Old AMM problem
Update: A solution appears on page 167 of the February 2012 issue of the American Mathematical Monthly. There were only three solvers, so we can deduce that this question was unusually difficult for a Monthly problem.
Lemma: Let $X$ and $Y$ be real symmetric $n \times n$ matrices, where the eigenvalues of $X$, $Y$ and $X+Y$ are $\alpha_1 \geq \alpha_2 \geq \cdots \geq \alpha_n$, $\beta_1 \geq \beta_2 \geq \cdots \geq \beta_n$ and $\gamma_1 \geq \gamma_2 \geq \cdots \geq \gamma_n$ respectively. Then $\sum_{i=1}^k \alpha_i + \sum_{i=1}^k \beta_i \geq \sum_{i=1}^k \gamma_i$. Moreover, if we have equality, then we can change bases so that $X$ and $Y$ are simultaneously block diagonal with blocks of size $k \times k$ and $(n-k) \times (n-k)$, and the eigenvalues of the first blocks are $(\alpha_1, \ldots, \alpha_k)$ and $(\beta_1, \ldots, \beta_k)$.
Remark: Note that I have deliberately used different variable names than Beni. One of the things that made this problem tricky for me was that I had to apply this lemma in several different ways, with different matrices playing the roles of $X$ and $Y$.
Proof: Thinking of $X$ and $Y$ as quadratic forms, it makes sense to restrict them to subspaces of $\mathbb{R}^n$. With this understanding, we have $\sum_{i=1}^k \alpha_i = \max_{V \in G(k,n)} \mathrm{Tr} X|_V$, where the max ranges over $k$-dimensional subspaces of $\mathbb{R}^n$. Moreover, the maximum is achieved precisely when $X \cdot V = V$, and the eigenvalues of $X|_V$ are $(\alpha_1, \ldots, \alpha_k)$. When all the $\alpha$'s are distinct, this can be expressed more easily by saying that $V$ is the span of the eigenvectors associated to the largest $k$ eigenvalues.

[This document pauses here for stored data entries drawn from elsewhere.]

/-- STATUS_WRITE (R162, R165): ones clear flags and causes. INT_ENABLE_WRITE (R163): the enable bits become
those written, with a message, sent at once or queued in its turn, when the condition rises
(notes/assumptions/6.md). REGISTER_WRITE (R164, Tables 10-1 and 11-1): IDENT ignores a write, SETUP_BASE takes
its words with the six lowest bits zero, and the other registers are their own commands. All are ignored in
RESETTING. -/
def Obligations.RegisterWrites : Prop :=
  ∀ (v : Word) (s : State),
    (s.device = .resetting →
      exec (.statusWrite v) s = .next s ∧ exec (.intEnableWrite v) s = .next s) ∧
    (s.device ≠ .resetting →
      exec (.statusWrite v) s = .next { s with
        badPost := s.badPost && !v.getLsbD 5, badReturn := s.badReturn && !v.getLsbD 6,
        intState := { completion := s.intState.completion && !v.getLsbD 16,
                      event := s.intState.event && !v.getLsbD 17,
                      error := s.intState.error && !v.getLsbD 18,
                      state := s.intState.state && !v.getLsbD 19 } } ∧
      ∀ (u : State) (holds : Causes → Prop),
        u = { s with intEnable := { completion := v.getLsbD 0, event := v.getLsbD 1,
                                    error := v.getLsbD 2, state := v.getLsbD 3 } } →
        (∀ x, holds x ↔ s.intState.completion = true ∧ x.completion = true ∨
          s.intState.event = true ∧ x.event = true ∨ s.intState.error = true ∧ x.error = true ∨
          s.intState.state = true ∧ x.state = true) →
        (holds s.intEnable ∨ ¬ holds u.intEnable → exec (.intEnableWrite v) s = .next u) ∧
        (¬ holds s.intEnable → holds u.intEnable →
          (s.transfers = [] →
            exec (.intEnableWrite v) s = .next { u with messages := s.messages + 1 }) ∧
          ∀ x xs, s.transfers = x :: xs → x ≠ .message →
            exec (.intEnableWrite v) s = .next { u with transfers := s.transfers ++ [.message] })) ∧
    exec (.registerWrite .ident v) s = .next s ∧
    exec (.registerWrite .status v) s = exec (.statusWrite v) s ∧
    exec (.registerWrite .intEnable v) s = exec (.intEnableWrite v) s ∧
    (∀ q : Fin 4, v.toNat % 4 = q.val →
      exec (.registerWrite .post v) s = exec (.post q (BitVec.ofNat 16 (v.toNat / 65536))) s) ∧
    (v.toNat % 2 = 0 → exec (.registerWrite .ringReturn v) s =
      exec (.ringReturn .cq (BitVec.ofNat 16 (v.toNat / 65536))) s) ∧
    (v.toNat % 2 = 1 → exec (.registerWrite .ringReturn v) s =
      exec (.ringReturn .eq (BitVec.ofNat 16 (v.toNat / 65536))) s) ∧
    (s.device = .resetting → exec (.registerWrite .setupLow v) s = .next s ∧
      exec (.registerWrite .setupHigh v) s = .next s) ∧
    (s.device ≠ .resetting →
      (∃ a : HostAddr, exec (.registerWrite .setupLow v) s = .next { s with setupBase := a } ∧
        a.toNat = s.setupBase.toNat / 2 ^ 32 * 2 ^ 32 + v.toNat / 64 * 64) ∧
      ∃ a : HostAddr, exec (.registerWrite .setupHigh v) s = .next { s with setupBase := a } ∧
        a.toNat = v.toNat * 2 ^ 32 + s.setupBase.toNat % 2 ^ 32)

/-! ### The Host Port -/

/-- SETUP_READ_START and SETUP_READ_END (R167 to R169): the setup read starts; its end makes the part HALTED
with SETUP_READ or SETUP_INVALID, or RUNNING with rings, ports without a bound lane and mask from the block;
lanes, images, the lost-event count and the enable bits stay. What a ring that is off takes besides OFF (head
and tail 0, its record's base and size, and its rights code, which no check has seen) is the model's reading
(notes/assumptions/27.md). -/
def Obligations.SetupReadStartsThePart : Prop :=
  ∀ (s u : State) (a : HostAddr) (ts : List Transfer) (passes : List Byte → Prop),
    u = s.afterTransfer ts →
    (s.transfers = .setupRead a false :: ts →
      exec .setupReadStart s = .next { s with transfers := .setupRead a true :: ts }) ∧
    (s.transfers = .setupRead a true :: ts → s.device ≠ .starting → ∀ result,
      exec (.setupReadEnd result) s = .next u) ∧
    (s.transfers = .setupRead a true :: ts → s.device = .starting →
      (∀ bs, passes bs ↔
        (∃ q : Fin 4, (setupRing bs q).on = true) ∧
        (∀ q : Fin 4, (setupRing bs q).on = true →
          (setupRing bs q).size ∈ ringSizes ∧ (setupRing bs q).base.toNat % 64 = 0 ∧
            (setupRing bs q).rights.toNat ≤ 1) ∧
        (∀ r, r = setupCq bs ∨ r = setupEq bs →
          r.on = true ∧ r.size ∈ ringSizes ∧ r.base.toNat % 64 = 0) ∧
        ∀ p : Fin 4, (setupPort bs p).enabled = true →
          (setupPort bs p).bitRate ∈ [1, 2, 4, 8] ∧ 8 ≤ (setupPort bs p).window ∧
            (setupPort bs p).window ≤ 64) →
      exec (.setupReadEnd .error) s =
        .next (State.setCauses { completion := false, event := false, error := false, state := true }
          { u with device := .halted, errorCode := .setupRead }) ∧
      ∀ bs,
        (¬ passes bs → exec (.setupReadEnd (.data bs)) s =
          .next (State.setCauses { completion := false, event := false, error := false, state := true }
            { u with device := .halted, errorCode := .setupInvalid })) ∧
        (passes bs → ∃ (rings : Vector SubRing 4) (ports : Vector Port 4),
          exec (.setupReadEnd (.data bs)) s =
            .next (State.setCauses { completion := false, event := false, error := false, state := true }
              { u with
                device := .running, rings := rings, intakePointer := 3,
                cq := { base := (setupCq bs).base, size := (setupCq bs).size, writeSlot := 0, head := 0,
                        occupied := 0, phase := true },
                eq := { s.eq with
                  ring := { base := (setupEq bs).base, size := (setupEq bs).size, writeSlot := 0,
                            head := 0, occupied := 0, phase := true },
                  mask := le16 bs 112 },
                ports := ports }) ∧
          (∀ q : Fin 4,
            rings[q].state = (if (setupRing bs q).on then .active else .off) ∧
            rings[q].base = (setupRing bs q).base ∧ rings[q].size = (setupRing bs q).size ∧
            rings[q].rights = (if (setupRing bs q).rights = 1#8 then .observe else .full) ∧
            rings[q].head = 0 ∧ rings[q].tail = 0) ∧
          ∀ p : Fin 4, ports[p] =
            if ∃ l : Fin 16, s.lanes[l].state ≠ .detached ∧ s.lanes[l].binding.map (·.port) = some p
            then s.ports[p]
            else { s.ports[p] with enabled := (setupPort bs p).enabled,
                                   bitRate := (setupPort bs p).bitRate,
                                   window := (setupPort bs p).window }))

/-- FETCH_START (R140): the first ring after the intake pointer that is ACTIVE with head and tail apart. -/
def Obligations.FetchAsksForARecord : Prop :=
  ∀ (s : State) (q : Fin 4) (waits : Fin 4 → Prop),
    (∀ j, waits j ↔ s.rings[j].state = .active ∧ s.rings[j].head ≠ s.rings[j].tail) →
    (s.device = .running → s.fetchInFlight = false → s.table.length < 32 → s.finishList = [] →
      waits q → (∀ j, (j - s.intakePointer - 1).val < (q - s.intakePointer - 1).val → ¬ waits j) →
      exec .fetchStart s = .next { s with
        intakePointer := q,
        transfers := s.transfers ++
          [.fetch q (s.rings[q].base + BitVec.ofNat 64 (32 * s.rings[q].head))] }) ∧
    ((s.device ≠ .running ∨ s.fetchInFlight = true ∨ 32 ≤ s.table.length ∨ s.finishList ≠ [] ∨
        ∀ j, ¬ waits j) →
      exec .fetchStart s = .next s)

We want to show that $$\max_{V \in G(k,n)} \mathrm{Tr} X|_V + \max_{V \in G(k,n)} \mathrm{Tr} Y|_V \geq \max_{V \in G(k,n)} \mathrm{Tr} \left( X+Y \right)_V$$ or, equivalently, $$\max_{(V,W) \in G(k,n)^2} \mathrm{Tr} \left( X|_V + Y_W \right) \geq \max_{V \in G(k,n)} \mathrm{Tr} \left( X|_V +Y|_V \right)$$ But this is obvious, because the right hand maximum is over a larger set.
Moreover, if we have equality, then there is some $k$-plane $V$ with $XV=YV =V$ and where the eigenvalues of $X|_V$ and $Y|_V$ are $(\alpha_1, \ldots, \alpha_k)$ and $(\beta_1, \ldots, \beta_k)$. This is precisely the required claim about being block diagonal. $\square$
Let $A$ and $B$ be as in the problem. Let the eigenvalues of $A$ be $\lambda^{+}_1 \geq \cdots \geq \lambda^{+}_{p^{+}} > 0 =0=\cdots=0 > \lambda^{-}_{1} \geq \cdots \geq \lambda^{-}_{p_{-}}$. Define $\mu^{+}_i$, $\mu^{-}_i$, $q^{+}$ and $q^{-}$ similarly. Then, as Beni explains, we have $p^{+}+p^{-} + q^{+} + q^{-} \leq n$, and the eigenvalues of $X+Y$ are the concatenation of the $\lambda^{\pm}_i$'s, the $\mu^{\pm}_i$'s, and $n-p^{+}-p^{-} - q^{+} - q^{-}$ copies of $0$.
Apply the lemma with $k=p^{+}+q^{+}$, $X=A$ and $Y=B$. This shows that we can split into two smaller problems, one where all the $\lambda$'s and $\mu$'s are positive and another where they are all nonpositive. We will focus on the first block; the second block is similar.
So we are reduced to the case that $A$ and $B$ have no negative eigenvalues.
Now, we use induction on $n$. The base case $n=1$ is easy. Without loss of generality, let $\lambda^{+}_1 \geq \mu^{+}_1$. So $\lambda^{+}_1$ is the greatest eigenvalue of both $A$ and $A+B$.
Apply the lemma with $k=1$, $X=A+B$ and $Y=-B$. The greatest eigenvalue of $-B$ is $0$. So the greatest eigenvalue of $(A+B)+(-B)$ is the sum of the greatest eigenvalues of $A+B$ and $-B$, and we conclude that we can split off a $1 \times 1$ block from $A+B$ and $-B$, where the block of $-B$ is zero.
The product of the $1 \times 1$ blocks is $0$, and by induction the product of the other blocks is $0$ as well.